▶ **Collected data**
***

-- ==== Sys2Proof/Laws/Memory.lean ====
section
/-! SUPPORT. Data memory: what a read gives after a write, that a write keeps the canonical form, and
what the checked accesses can answer. -/

namespace Sys2Proof.Machine

/-- A read at the address written gives the value written (R56). -/
@[simp] theorem memGet_memPut_same (m : Memory) (a : Nat) (v : Word) :
    memGet (memPut m a v) a = some v := by
  induction m with
  | nil => simp [memPut, memGet]
  | cons c cs ih =>
    unfold memPut
    split
    · simp [memGet]
    · split
      · simp [memGet]
      · rename_i h
        simp [memGet, Ne.symm h, ih]

/-- A write leaves every other address alone, the undefined ones included (R56). -/
theorem memGet_memPut_other (m : Memory) {a b : Nat} (h : b ≠ a) (v : Word) :
    memGet (memPut m a v) b = memGet m b := by
  induction m with
  | nil => simp [memPut, memGet, Ne.symm h]
  | cons c cs ih =>
    unfold memPut
    split
    · simp [memGet, Ne.symm h]
    · split
      · rename_i e
        simp [memGet, ← e, Ne.symm h]
      · simp [memGet, ih]

/-- A write of an address above `a` keeps a list above `a`. -/
theorem aboveAll_memPut {a b : Nat} (m : Memory) (v : Word) (hb : a < b) (h : aboveAll a m = true) :
    aboveAll a (memPut m b v) = true := by
  induction m with
  | nil => simpa [memPut, aboveAll] using hb
  | cons c cs ih =>
    have h1 : a < c.1 ∧ aboveAll a cs = true := by simpa [aboveAll] using h
    unfold memPut
    split
    · simpa [aboveAll, hb] using h
    · split
      · simpa [aboveAll, hb] using h1.2
      · simpa [aboveAll, h1.1] using ih h1.2

/-- A list above an address is above every smaller one. -/
theorem aboveAll_mono {a b : Nat} (m : Memory) (hab : a ≤ b) (h : aboveAll b m = true) :
    aboveAll a m = true := by
  simp only [aboveAll, List.all_eq_true, decide_eq_true_eq] at h ⊢
  intro c hc
  have := h c hc
  omega

/-- Every write at a multiple of 4 keeps the canonical form. -/
theorem memWf_memPut (m : Memory) (a : Nat) (v : Word) (ha : a % 4 = 0) (h : memWf m = true) :
    memWf (memPut m a v) = true := by
  induction m with
  | nil => simp [memPut, memWf, aboveAll, ha]
  | cons c cs ih =>
    have h1 : (c.1 % 4 = 0 ∧ aboveAll c.1 cs = true) ∧ memWf cs = true := by
      simpa [memWf] using h
    unfold memPut
    split
    · rename_i hlt
      have hall : aboveAll a (c :: cs) = true := by
        simp only [aboveAll, List.all_cons, Bool.and_eq_true, decide_eq_true_eq]
        exact ⟨hlt, aboveAll_mono cs hlt.le h1.1.2⟩
      simp [memWf, ha, hall, h1]
    · split
      · rename_i _ he
        simp [memWf, he, h1]
      · rename_i hnlt hne
        simp [memWf, h1, ih h1.2, aboveAll_memPut cs v (by omega : c.1 < a) h1.1.2]

/-- An address below every listed one is undefined. -/
theorem memGet_none_of_aboveAll {a b : Nat} (m : Memory) (hb : b ≤ a) (h : aboveAll a m = true) :
    memGet m b = none := by
  induction m with
  | nil => rfl
  | cons c cs ih =>
    have h1 : a < c.1 ∧ aboveAll a cs = true := by simpa [aboveAll] using h
    have : c.1 ≠ b := by omega
    simp [memGet, this, ih h1.2]

/-- An address passes the check exactly when it is not negative, at most 2^31 - 4 and a multiple of 4
(R53). -/
theorem addressCheck_eq_none (ea : Int) :
    addressCheck ea = none ↔ 0 ≤ ea ∧ ea ≤ 2 ^ 31 - 4 ∧ ea % 4 = 0 := by
  unfold addressCheck Config.maxAddress
  split
  · constructor <;> intro h
    · cases h
    · omega
  · split
    · constructor <;> intro h
      · cases h
      · omega
    · split
      · constructor <;> intro h
        · cases h
        · omega
      · constructor <;> intro h
        · omega
        · rfl

/-- Where the check fails it names the first condition of R53 that holds (R54). -/
theorem addressCheck_of_illegal (ea : Int) (h : addressCheck ea ≠ none) :
    addressCheck ea = some (if ea < 0 then .addressNegative ea
      else if 2 ^ 31 - 1 < ea then .addressRange ea else .addressUnaligned ea) := by
  revert h
  unfold addressCheck Config.maxAddress
  split
  · simp
  · split
    · simp
    · split
      · simp
      · simp

/-- The causes a memory access can raise (R251): never that of a position, an INVALID record, the
watchdog or a register index. -/
def Cause.isMemory : Cause → Bool
  | .addressNegative _ => true
  | .addressRange _ => true
  | .addressUnaligned _ => true
  | .undefinedLoad _ => true
  | .positionRange => false
  | .watchdog => false
  | .invalidInstruction => false
  | .registerIndex => false

/-- The causes a store can raise: those of its address (R202). -/
def Cause.isAddress : Cause → Bool
  | .addressNegative _ => true
  | .addressRange _ => true
  | .addressUnaligned _ => true
  | .undefinedLoad _ => false
  | .positionRange => false
  | .watchdog => false
  | .invalidInstruction => false
  | .registerIndex => false

theorem Cause.isMemory_of_isAddress {cause : Cause} (h : cause.isAddress = true) :
    cause.isMemory = true := by cases cause <;> simp_all [Cause.isAddress, Cause.isMemory]

theorem addressCheck_isAddress {ea : Int} {cause : Cause} (h : addressCheck ea = some cause) :
    cause.isAddress = true := by
  revert h
  unfold addressCheck
  split
  · rintro ⟨⟩; rfl
  · split
    · rintro ⟨⟩; rfl
    · split
      · rintro ⟨⟩; rfl
      · rintro ⟨⟩

/-- What a checked load can answer (R53, R55): a failed check; the word; or, at a legal address that
holds none, what LOAD_UNDEFINED says. -/
theorem memRead_cases (ea : Int) (s : State) :
    (∃ cause, addressCheck ea = some cause ∧ memRead ea s = .error cause) ∨
    (addressCheck ea = none ∧ ∃ v, memGet s.dm ea.toNat = some v ∧ memRead ea s = .ok v) ∨
    (addressCheck ea = none ∧ memGet s.dm ea.toNat = none ∧ s.config.loadUndefined = .fault ∧
      memRead ea s = .error (.undefinedLoad ea)) ∨
    (addressCheck ea = none ∧ memGet s.dm ea.toNat = none ∧ s.config.loadUndefined = .zero ∧
      memRead ea s = .ok 0) := by
  unfold memRead
  cases hc : addressCheck ea with
  | some cause => exact .inl ⟨cause, rfl, rfl⟩
  | none =>
    cases hg : memGet s.dm ea.toNat with
    | some v => exact .inr (.inl ⟨rfl, v, rfl, by simp⟩)
    | none =>
      cases hl : s.config.loadUndefined with
      | fault => exact .inr (.inr (.inl ⟨rfl, rfl, rfl, by simp⟩))
      | zero => exact .inr (.inr (.inr ⟨rfl, rfl, rfl, by simp⟩))

/-- A load depends on data memory and on LOAD_UNDEFINED only. -/
theorem memRead_congr (ea : Int) {s t : State} (hd : t.dm = s.dm)
    (hc : t.config.loadUndefined = s.config.loadUndefined) : memRead ea t = memRead ea s := by
  unfold memRead
  rw [hd, hc]

/-- What a checked store can answer (R53, R56): a failed check, or the store. -/
theorem memWrite_cases (ea : Int) (v : Word) (s : State) :
    (∃ cause, addressCheck ea = some cause ∧ memWrite ea v s = .error cause) ∨
    (addressCheck ea = none ∧ memWrite ea v s = .ok (storeWord ea.toNat v s)) := by
  unfold memWrite
  cases addressCheck ea with
  | some cause => exact .inl ⟨cause, rfl, rfl⟩
  | none => exact .inr ⟨rfl, rfl⟩

end Sys2Proof.Machine
end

***

▶ **Exercise description**
Repeat the whole of the data above exactly, keeping every word.

▶ **Reply**
-- ==== Sys2Proof/Laws/Memory.lean ====
section
/-! SUPPORT. Data memory: what a read gives after a write, that a write keeps the canonical form, and
what the checked accesses can answer. -/

namespace Sys2Proof.Machine

/-- A read at the address written gives the value written (R56). -/
@[simp] theorem memGet_memPut_same (m : Memory) (a : Nat) (v : Word) :
    memGet (memPut m a v) a = some v := by
  induction m with
  | nil => simp [memPut, memGet]
  | cons c cs ih =>
    unfold memPut
    split
    · simp [memGet]
    · split
      · simp [memGet]
      · rename_i h
        simp [memGet, Ne.symm h, ih]

/-- A write leaves every other address alone, the undefined ones included (R56). -/
theorem memGet_memPut_other (m : Memory) {a b : Nat} (h : b ≠ a) (v : Word) :
    memGet (memPut m a v) b = memGet m b := by
  induction m with
  | nil => simp [memPut, memGet, Ne.symm h]
  | cons c cs ih =>
    unfold memPut
    split
    · simp [memGet, Ne.symm h]
    · split
      · rename_i e
        simp [memGet, ← e, Ne.symm h]
      · simp [memGet, ih]

/-- A write of an address above `a` keeps a list above `a`. -/
theorem aboveAll_memPut {a b : Nat} (m : Memory) (v : Word) (hb : a < b) (h : aboveAll a m = true) :
    aboveAll a (memPut m b v) = true := by
  induction m with
  | nil => simpa [memPut, aboveAll] using hb
  | cons c cs ih =>
    have h1 : a < c.1 ∧ aboveAll a cs = true := by simpa [aboveAll] using h
    unfold memPut
    split
    · simpa [aboveAll, hb] using h
    · split
      · simpa [aboveAll, hb] using h1.2
      · simpa [aboveAll, h1.1] using ih h1.2

/-- A list above an address is above every smaller one. -/
theorem aboveAll_mono {a b : Nat} (m : Memory) (hab : a ≤ b) (h : aboveAll b m = true) :
    aboveAll a m = true := by
  simp only [aboveAll, List.all_eq_true, decide_eq_true_eq] at h ⊢
  intro c hc
  have := h c hc
  omega

/-- Every write at a multiple of 4 keeps the canonical form. -/
theorem memWf_memPut (m : Memory) (a : Nat) (v : Word) (ha : a % 4 = 0) (h : memWf m = true) :
    memWf (memPut m a v) = true := by
  induction m with
  | nil => simp [memPut, memWf, aboveAll, ha]
  | cons c cs ih =>
    have h1 : (c.1 % 4 = 0 ∧ aboveAll c.1 cs = true) ∧ memWf cs = true := by
      simpa [memWf] using h
    unfold memPut
    split
    · rename_i hlt
      have hall : aboveAll a (c :: cs) = true := by
        simp only [aboveAll, List.all_cons, Bool.and_eq_true, decide_eq_true_eq]
        exact ⟨hlt, aboveAll_mono cs hlt.le h1.1.2⟩
      simp [memWf, ha, hall, h1]
    · split
      · rename_i _ he
        simp [memWf, he, h1]
      · rename_i hnlt hne
        simp [memWf, h1, ih h1.2, aboveAll_memPut cs v (by omega : c.1 < a) h1.1.2]

/-- An address below every listed one is undefined. -/
theorem memGet_none_of_aboveAll {a b : Nat} (m : Memory) (hb : b ≤ a) (h : aboveAll a m = true) :
    memGet m b = none := by
  induction m with
  | nil => rfl
  | cons c cs ih =>
    have h1 : a < c.1 ∧ aboveAll a cs = true := by simpa [aboveAll] using h
    have : c.1 ≠ b := by omega
    simp [memGet, this, ih h1.2]

/-- An address passes the check exactly when it is not negative, at most 2^31 - 4 and a multiple of 4
(R53). -/
theorem addressCheck_eq_none (ea : Int) :
    addressCheck ea = none ↔ 0 ≤ ea ∧ ea ≤ 2 ^ 31 - 4 ∧ ea % 4 = 0 := by
  unfold addressCheck Config.maxAddress
  split
  · constructor <;> intro h
    · cases h
    · omega
  · split
    · constructor <;> intro h
      · cases h
      · omega
    · split
      · constructor <;> intro h
        · cases h
        · omega
      · constructor <;> intro h
        · omega
        · rfl

/-- Where the check fails it names the first condition of R53 that holds (R54). -/
theorem addressCheck_of_illegal (ea : Int) (h : addressCheck ea ≠ none) :
    addressCheck ea = some (if ea < 0 then .addressNegative ea
      else if 2 ^ 31 - 1 < ea then .addressRange ea else .addressUnaligned ea) := by
  revert h
  unfold addressCheck Config.maxAddress
  split
  · simp
  · split
    · simp
    · split
      · simp
      · simp

/-- The causes a memory access can raise (R251): never that of a position, an INVALID record, the
watchdog or a register index. -/
def Cause.isMemory : Cause → Bool
  | .addressNegative _ => true
  | .addressRange _ => true
  | .addressUnaligned _ => true
  | .undefinedLoad _ => true
  | .positionRange => false
  | .watchdog => false
  | .invalidInstruction => false
  | .registerIndex => false

/-- The causes a store can raise: those of its address (R202). -/
def Cause.isAddress : Cause → Bool
  | .addressNegative _ => true
  | .addressRange _ => true
  | .addressUnaligned _ => true
  | .undefinedLoad _ => false
  | .positionRange => false
  | .watchdog => false
  | .invalidInstruction => false
  | .registerIndex => false

theorem Cause.isMemory_of_isAddress {cause : Cause} (h : cause.isAddress = true) :
    cause.isMemory = true := by cases cause <;> simp_all [Cause.isAddress, Cause.isMemory]

theorem addressCheck_isAddress {ea : Int} {cause : Cause} (h : addressCheck ea = some cause) :
    cause.isAddress = true := by
  revert h
  unfold addressCheck
  split
  · rintro ⟨⟩; rfl
  · split
    · rintro ⟨⟩; rfl
    · split
      · rintro ⟨⟩; rfl
      · rintro ⟨⟩

/-- What a checked load can answer (R53, R55): a failed check; the word; or, at a legal address that
holds none, what LOAD_UNDEFINED says. -/
theorem memRead_cases (ea : Int) (s : State) :
    (∃ cause, addressCheck ea = some cause ∧ memRead ea s = .error cause) ∨
    (addressCheck ea = none ∧ ∃ v, memGet s.dm ea.toNat = some v ∧ memRead ea s = .ok v) ∨
    (addressCheck ea = none ∧ memGet s.dm ea.toNat = none ∧ s.config.loadUndefined = .fault ∧
      memRead ea s = .error (.undefinedLoad ea)) ∨
    (addressCheck ea = none ∧ memGet s.dm ea.toNat = none ∧ s.config.loadUndefined = .zero ∧
      memRead ea s = .ok 0) := by
  unfold memRead
  cases hc : addressCheck ea with
  | some cause => exact .inl ⟨cause, rfl, rfl⟩
  | none =>
    cases hg : memGet s.dm ea.toNat with
    | some v => exact .inr (.inl ⟨rfl, v, rfl, by simp⟩)
    | none =>
      cases hl : s.config.loadUndefined with
      | fault => exact .inr (.inr (.inl ⟨rfl, rfl, rfl, by simp⟩))
      | zero => exact .inr (.inr (.inr ⟨rfl, rfl, rfl, by simp⟩))

/-- A load depends on data memory and on LOAD_UNDEFINED only. -/
theorem memRead_congr (ea : Int) {s t : State} (hd : t.dm = s.dm)
    (hc : t.config.loadUndefined = s.config.loadUndefined) : memRead ea t = memRead ea s := by
  unfold memRead
  rw [hd, hc]

/-- What a checked store can answer (R53, R56): a failed check, or the store. -/
theorem memWrite_cases (ea : Int) (v : Word) (s : State) :
    (∃ cause, addressCheck ea = some cause ∧ memWrite ea v s = .error cause) ∨
    (addressCheck ea = none ∧ memWrite ea v s = .ok (storeWord ea.toNat v s)) := by
  unfold memWrite
  cases addressCheck ea with
  | some cause => exact .inl ⟨cause, rfl, rfl⟩
  | none => exact .inr ⟨rfl, rfl⟩

end Sys2Proof.Machine
end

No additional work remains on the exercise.